En ce qui concerne la décision refusant l’octroi d’un délai de départ volontaire :
— la décision contestée a été prise par une autorité incompétente ;
— elle est insuffisamment motivée ;
— elle est illégale en raison de l’illégalité de la décision portant obligation de quitter le territoire français ;
— elle est entachée d’un défaut d’examen sérieux de sa situation personnelle ;
— elle est entachée d’erreur manifeste d’appréciation.
En ce qui concerne la décision fixant le pays de destination :
— la décision contestée a été prise par une autorité incompétente ;
— elle est insuffisamment motivée ;
— elle est illégale en raison de l’illégalité de la décision portant obligation de quitter le territoire français ;
— elle est entachée d’un défaut d’examen sérieux de sa situation personnelle ;
— elle méconnaît l’article 8 de la convention européenne de sauvegarde des droits de l’homme et des libertés fondamentales ;
— elle est entachée d’erreur manifeste d’appréciation.
En ce qui concerne la décision portant interdiction de circuler sur le territoire français :
— la décision contestée a été prise par une autorité incompétente ;
— elle est insuffisamment motivée ;
— elle est illégale en raison de l’illégalité de la décision portant obligation de quitter le territoire français ;
— elle est entachée d’un défaut d’examen sérieux de sa situation personnelle ;
— elle méconnaît l’article 8 de la convention européenne de sauvegarde des droits de l’homme et des libertés fondamentales ;
— elle est entachée d’erreur d’appréciation ;
— elle est entachée d’erreur manifeste d’appréciation.

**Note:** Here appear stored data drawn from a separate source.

-- ==== Sys2Proof/Syntax.lean ====
section
/-! DEFINITION. The instructions and device steps of the GS-KX9: one constructor per row of the operation
table. The first 271 are instruction words (R41); the rest are the events and device steps that run beside
the instruction stream, with the operands that say which agent they concern. -/

namespace Sys2Proof
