/-- The slot at a place. -/
def State.slotAt (s : State) (p : Place) : Slot := (s.core p.core.val).slots[p.slot.val]
/-- The core with slot `i` changed by `f`. -/
def Core.modSlot (k : Core) (i : SlotId) (f : Slot → Slot) : Core :=
  { k with slots := k.slots.set i.val (f k.slots[i.val]) }
/-- The state with the slot at `p` changed by `f`. -/
def State.modSlot (s : State) (p : Place) (f : Slot → Slot) : State :=
  s.modCore p.core.val fun k => k.modSlot p.slot f

/-- The slot whose instruction is executed. -/
def State.me (s : State) : Slot := s.slotAt s.cur
/-- The state with that slot changed by `f`. -/
def State.modMe (s : State) (f : Slot → Slot) : State := s.modSlot s.cur f
/-- The core whose instruction is executed. -/
def State.myCore (s : State) : Core := s.core s.cur.core.val
/-- Its number. -/
def State.myId (s : State) : Nat := s.cur.core.val
/-- The state with that core changed by `f`. -/
def State.modMyCore (s : State) (f : Core → Core) : State := s.modCore s.cur.core.val f
/-- The die of the executing core. -/
def State.myDie (s : State) : Die := s.die (dieOf s.cur.core.val)
/-- The state with that die changed by `f`. -/
def State.modMyDie (s : State) (f : Die → Die) : State := s.modDie (dieOf s.cur.core.val) f
/-- Whether the executing slot is the supervisor slot (01_device R21). -/
def State.isSup (s : State) : Bool := s.cur.slot.val == 15
/-- The package id (23_system R355). -/
def State.pkg (s : State) : Nat := s.boot.record.pkg.toNat
/-- Slots `0` to `14`, the tenant slots, and all slots of a core. -/
def tenantSlots : List SlotId := [0, 1, 2, 3, 4, 5, 6, 7, 8, 9, 10, 11, 12, 13, 14]
/-- All slots of a core. -/
def allSlots : List SlotId := tenantSlots ++ [15]

/-- The word of TS (04_registers R78). -/
def Slot.ts (t : Slot) : Word :=
  BitVec.ofNat 64 (t.opt.toNat + 2 * t.evo.toNat + 4 * t.prot.toNat + 16 * t.part.val)
/-- VCNT (04_registers R78). -/
def Slot.vcnt (t : Slot) : Nat := t.v.length
/-- The partition that PARTMAP gives slot `i`, where V`i` is set (04_registers R79). -/
def Core.partOf (k : Core) (i : SlotId) : Option Part :=
  if k.partmap.toNat / 2 ^ (4 * i.val + 3) % 2 = 1 then
    some (Fin.ofNat 8 (k.partmap.toNat / 2 ^ (4 * i.val)))
  else none
/-- The core with the PARTMAP nibble of slot `i` set to partition `p`, or cleared. -/
def Core.setPartOf (k : Core) (i : SlotId) (p : Option Part) : Core :=
  let old := k.partmap.toNat / 2 ^ (4 * i.val) % 16
  let nib := match p with | some q => 8 + q.val | none => 0
  { k with partmap := BitVec.ofNat 64 (k.partmap.toNat - old * 2 ^ (4 * i.val) + nib * 2 ^ (4 * i.val)) }
/-- Physical vector registers that no slot holds (04_registers R70, R73). -/
def Core.freeVectors (k : Core) : Nat := 256 - (k.slots.toList.map Slot.vcnt).sum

Par un mémoire en défense, enregistré le 13 mai 2025, le préfet des Hauts-de-Seine conclut au rejet de la requête.
Il fait valoir que les moyens soulevés par le requérant ne sont pas fondés.
Le centre de rétention administrative du Mesnil-Amelot n° 2 a produit des pièces, enregistrées le 10 mai 2025.

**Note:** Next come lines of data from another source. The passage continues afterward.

/-! ### Fences and phases -/

/-- Whether a message or a decrement of the thread at a place travels to a core in a scope: 0 the core, 1 the die, 2 the
package. Every other immediate-class write is visible at once in the model (R174, 15_messages R267; notes/assumptions/6). -/
def State.travelling (s : State) (p : Place) (scope : Nat) : Bool :=
  let near (c : Nat) : Bool := decide (2 ≤ scope) || (scope == 1 && dieOf c == dieOf p.core.val) || c == p.core.val
  s.net.any fun e => match e with
    | .msg dst _ _ _ m => m.ack == .none && m.place == p && m.pop == (s.slotAt p).popid && near dst.val
    | .taskDec q by_ _ => by_.place == p && by_.pop == (s.slotAt p).popid && near (vaultCore q)
    | .migrate _ _ => false
/-- A fence of a scope (R174, R186). -/
def State.fence (s : State) (scope : Nat) : Act State := if s.travelling s.cur scope then waitFor s (.sent scope) else .ok s
/-- `fence.core` (R174, R186). -/
def execFenceCore (s : State) : Out := seq s (s.fence 0)
/-- `fence.die` (R174, R186). -/
def execFenceDie (s : State) : Out := seq s (s.fence 1)
/-- `fence.pkg` (R174, R186). -/
def execFencePkg (s : State) : Out := seq s (s.fence 2)
/-- Whether a fabric write or posted atomic of the thread at a place is outstanding (09_memories R174). -/
def State.outstandingAt (s : State) (p : Place) : Bool :=
  (s.out.any fun o => o.place == p && !o.gone && o.pop == (s.slotAt p).popid) ||
  s.tickets.any fun t => match t.by_ with | some b => b.place == p && b.pop == (s.slotAt p).popid | none => false
/-- `fence.dom`: every write to another package is acknowledged (R174, R186). -/
def execFenceDom (s : State) : Out :=
  seq s (do
    let t ← s.fence 2
    if t.outstandingAt t.cur then waitFor t .acked else .ok t)
/-- Whether an earlier store of the thread at a place has reached neither its entries nor committed memory: an outstanding
write to another package, or an Escrow entry of a store; in an open event, one that is released before the event ends
(09_memories R171, 15_messages R280, R289; notes/assumptions/71). -/
def State.storing (s : State) (p : Place) : Bool :=
  let t := s.slotAt p
  (s.out.any fun o => o.place == p && !o.gone && o.pop == t.popid) ||
  s.dies.any fun d => d.2.escrow.any fun e => e.owner == p && e.pop == t.popid &&
    (match e.act with | .store .. => true | _ => false) && !(t.evo && decide (t.lvt.toNat ≤ e.lvt.toNat))
/-- `fence.l`: once every earlier store has arrived, the thread's entries and records are merged (R171, R186). -/
def execFenceL (s : State) : Out :=
  seq s (if s.storing s.cur then waitFor s .stored else .ok (s.mapEntries s.myId fun e => if e.mine (s.ident s.cur) then { e with merged := true } else e))
/-- `fence.cb`: later fetches and captures of the thread read committed memory (R31, R52, R186). -/
def execFenceCb (s : State) : Out :=
  seq s (.ok (s.modMe fun t => { t with ibuf := [], fenced := s.fresh + 1 }))

/-- The thread at a place arrives at the phase in progress (10_access R187). -/
def Pop.arrive (p : Pop) (at_ : Place) : Pop :=
  { p with arrived := if p.arrived.contains at_ then p.arrived else p.arrived ++ [at_] }
/-- `phase` (R187): the thread arrives once every earlier store of it has reached its entries, its records or memory. A slot that holds
no population has no other member to wait for. -/
def execPhase (s : State) : Out :=
  seq s (do
    check (!s.isSup && !s.me.opt) .illop (BitVec.ofNat 64 wordPhase)
    match s.myPop with
    | none => .ok s
    | some p =>
      let join : Act State :=
        waitFor ((s.modPop p.id fun q => q.arrive s.cur).modMe fun t => { t with prog := .arrived p.phase }) (.phaseOver p.id p.phase)
      match s.me.prog with
      | .arrived g => if p.phase ≠ g then .ok s else join
      | _ => if s.storing s.cur then waitFor s .stored else join)

end Sys2Proof.Machine
end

Vu les autres pièces du dossier.
Vu :
— la convention européenne de sauvegarde des droits de l’homme et des libertés fondamentales ;
— la charte des droits fondamentaux de l’Union européenne ;
— la directive 2008/115/CE du Parlement européen et du Conseil du 16 décembre 2008 ;
— le code de l’entrée et du séjour des étrangers et du droit d’asile ;
— le code des relations entre le public et l’administration ;
— le code de justice administrative.
Les parties ont été régulièrement averties du jour de l’audience.
La présidente du tribunal a désigné M. Bourgau en application des articles L. 922-1 à L. 922-3 et R. 922-17 du code de l’entrée et du séjour des étrangers et du droit d’asile.

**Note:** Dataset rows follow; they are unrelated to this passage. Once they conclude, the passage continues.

/-! ### Notifies and the mapper -/

/-- RING_NOTIFY: a store to a ring's notify word by a thread of a partition; another partition's store has trapped
(R255). -/
def execRingNotify (r : RingId) (part : Part) (s : State) : Out :=
  .next (if (s.ring r.val).part = part then s.notify r else s)
/-- The idle slot with the least LRN whose ring is of a partition (14_queues R255). -/
def State.ownIdleSlot (s : State) (p : Part) : Option Nat :=
  ((List.range 32).filter fun q => s.idle q && (match (s.active q).ring with | some r => (s.ring r.val).part == p | none => false)).foldl
    (fun best q =>
      match best with
      | none => some q
      | some b =>
        let lrn (n : Nat) := ((s.active n).ring.map fun r => (s.ring r.val).lrn.toNat).getD 0
        if lrn q < lrn b then some q else some b) none
/-- The slot that a pending ring can take now: a free or idle one below MAXSLOTS, else an idle one of its own
partition, which keeps the count (14_queues R255; notes/assumptions/18). -/
def State.slotFor (s : State) (r : RingId) : Option Nat :=
  let k := s.ring r.val
  if !k.ok || k.mapped then none
  else if s.activeOf k.part < (s.partition k.part.val).maxs.toNat then
    (((List.range 32).find? fun q => (s.active q).ring == none)).or s.idleSlot
  else s.ownIdleSlot k.part
/-- MAPPER_MAP_PENDING: the first pending ring, in the order of the notifies, that can take a slot takes it (R255). -/
def execMapperMapPending (s : State) : Out :=
  .next (match s.pendingRings.find? fun r => (s.slotFor r).isSome with
    | none => s
    | some r =>
      match s.slotFor r with
      | none => s
      | some q => (match (s.active q).ring with | some old => s.unmap old | none => s).mapTo r q)
/-- A store of V, with the rest of word 0 of a ring table entry; while the ring is mapped the store waits until the slot is idle
(R252). -/
def State.defineRing (s : State) (r : RingId) (v : Word) : State :=
  let k := s.ring r.val
  if k.mapped then (s.modRing r.val fun k => { k with held := k.held ++ [v] }).flushHeld r
  else s.modRing r.val fun k => k.define v
/-- RING_DEFINE: the service OS stores word 0 of a ring table entry (R252). -/
def execRingDefine (r : RingId) (v : Word) (s : State) : Out := .next (s.defineRing r v)

/-! ### Addresses and the journal -/

/-- Whether the offset is the notify word of a ring of a partition, the one word of control space that a tenant may store to
(09_memories R159, 14_queues R255). -/
def State.ownNotify (s : State) (p : Part) (q : Nat) : Bool :=
  decide (Config.queueBase ≤ q ∧ q < Config.queueBase + 0x2000) && (s.ring ((q - Config.queueBase) / 8)).part == p
/-- An address of a record, through the tables and rights of a partition: its package offset, or the reason of a
rejection (14_queues R254, R260). The local alias, which names no core here, does not translate
(notes/assumptions/19). -/
def State.translateFor (s : State) (p : Part) (va : Word) (acc : Acc) (size : Nat) : Except Nat Nat :=
  if formOf va = some .loc then .error 2
  else match s.translateAs 0 (some p) va acc size with
    | .error (.trap .noremld _ _) => .error 4
    | .error _ => .error 2
    | .ok da =>
      let q := da % 2 ^ 43
      if da / 2 ^ 43 ≠ s.pkg then .error 4
      else if acc.writes && inCtl q && !(size == 8 && s.ownNotify p q) then .error 2
      else .ok q
/-- The package offset of journal entry `j` (14_queues R259); JBASE lies on this package. DEDUCED: its package field is not compared
(notes/assumptions/41). -/
def State.journalAt (s : State) (j : Nat) : Nat := bits s.jbase.toNat 12 31 * 2 ^ 12 + 64 * (j % 2 ^ s.jlog.toNat)
/-- Words written at an offset, in order. -/
def State.putWords (s : State) (q : Nat) (ws : List Nat) : State :=
  ws.zipIdx.foldl (fun t w => t.commitWord (q + 8 * w.2) (BitVec.ofNat 64 w.1)) s
/-- Word 0 of a journal entry: ring, STATE, KIND, STATUS and reject reason (14_queues R259). -/
def journalWord (ring state kind status reason : Nat) : Nat :=
  ring + 2 ^ 12 * state + 2 ^ 16 * kind + 2 ^ 24 * status + 2 ^ 32 * reason
/-- A change of STATE of entry `j`, made only while SEQ still equals `j`; the time of the change, and the population
where it is placed, are written before word 0 (14_queues R259). -/
def State.journal (s : State) (j ring state kind status reason : Nat) (pop : Option Nat) : State :=
  let q := s.journalAt j
  if s.num (q + 0x38) 8 ≠ j then s
  else
    let t := s.commitWord (q + 0x18) s.time
    let t := match pop with | some p => t.commitWord (q + 0x20) (BitVec.ofNat 64 p) | none => t
    t.commitWord q (BitVec.ofNat 64 (journalWord ring state kind status reason))
/-- A completion record: bytes 0x08 to 0x3F, then word 0 (14_queues R258). -/
def State.complete (s : State) (q w0 pop tval failAt fails placed tag : Nat) : State :=
  (s.putWords (q + 8) [pop, tval, failAt, fails, placed, s.time.toNat, tag]).commitWord q (BitVec.ofNat 64 (w0 + 2 ^ 63))
/-- The completion record of a rejected LAUNCH (14_queues R258, R260). The TSC at placement of what was never placed
is free (notes/assumptions/20). -/
def State.rejectRecord (s : State) (q reason tval tag : Nat) : State :=
  s.complete q (4 + 2 ^ 24 * reason) 0 tval 0 0 (Config.freeWord (s.choice 7)).toNat tag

L’audience s’est tenue par un moyen de communication audiovisuelle garantissant la confidentialité et la qualité de la transmission, dans les conditions déterminées par l’article L. 922-3 du code de l’entrée et du séjour des étrangers et du droit d’asile, les procès-verbaux prévus par le troisième alinéa de ces dispositions ayant été dûment établis.
Ont été entendus au cours de l’audience publique :
— le rapport de M. Bourgau, magistrat désigné, qui a informé les parties, en application de l’article R. 611-7-3 du code de justice administrative, de ce que le tribunal était susceptible de prononcer d’office une injonction au préfet des Hauts-de-Seine ou à tout autre préfet territorialement compétent tendant au réexamen de la situation de M. B C et à la délivrance d’une autorisation provisoire de séjour ;
— les observations de Me Pelliet-Ribeyre, représentant M. B C, présent, qui conclut aux mêmes fins que la requête par les mêmes moyens ;
— et les observations de M. B C, qui répond aux questions du tribunal ;
— le préfet des Hauts-de-Seine n’étant ni présent, ni représenté.
La clôture de l’instruction a été prononcée dans les conditions prévues par l’article R. 922-16 du code de l’entrée et du séjour des étrangers et du droit d’asile.
Considérant ce qui suit :
1. M. B C, ressortissant portugais né en 1975, demande l’annulation de l’arrêté du 5 mai 2025 par lequel le préfet des Hauts-de-Seine lui a fait obligation de quitter le territoire français sans délai, a fixé le pays de destination et lui a fait interdiction de circuler sur le territoire français pour une durée de trois ans.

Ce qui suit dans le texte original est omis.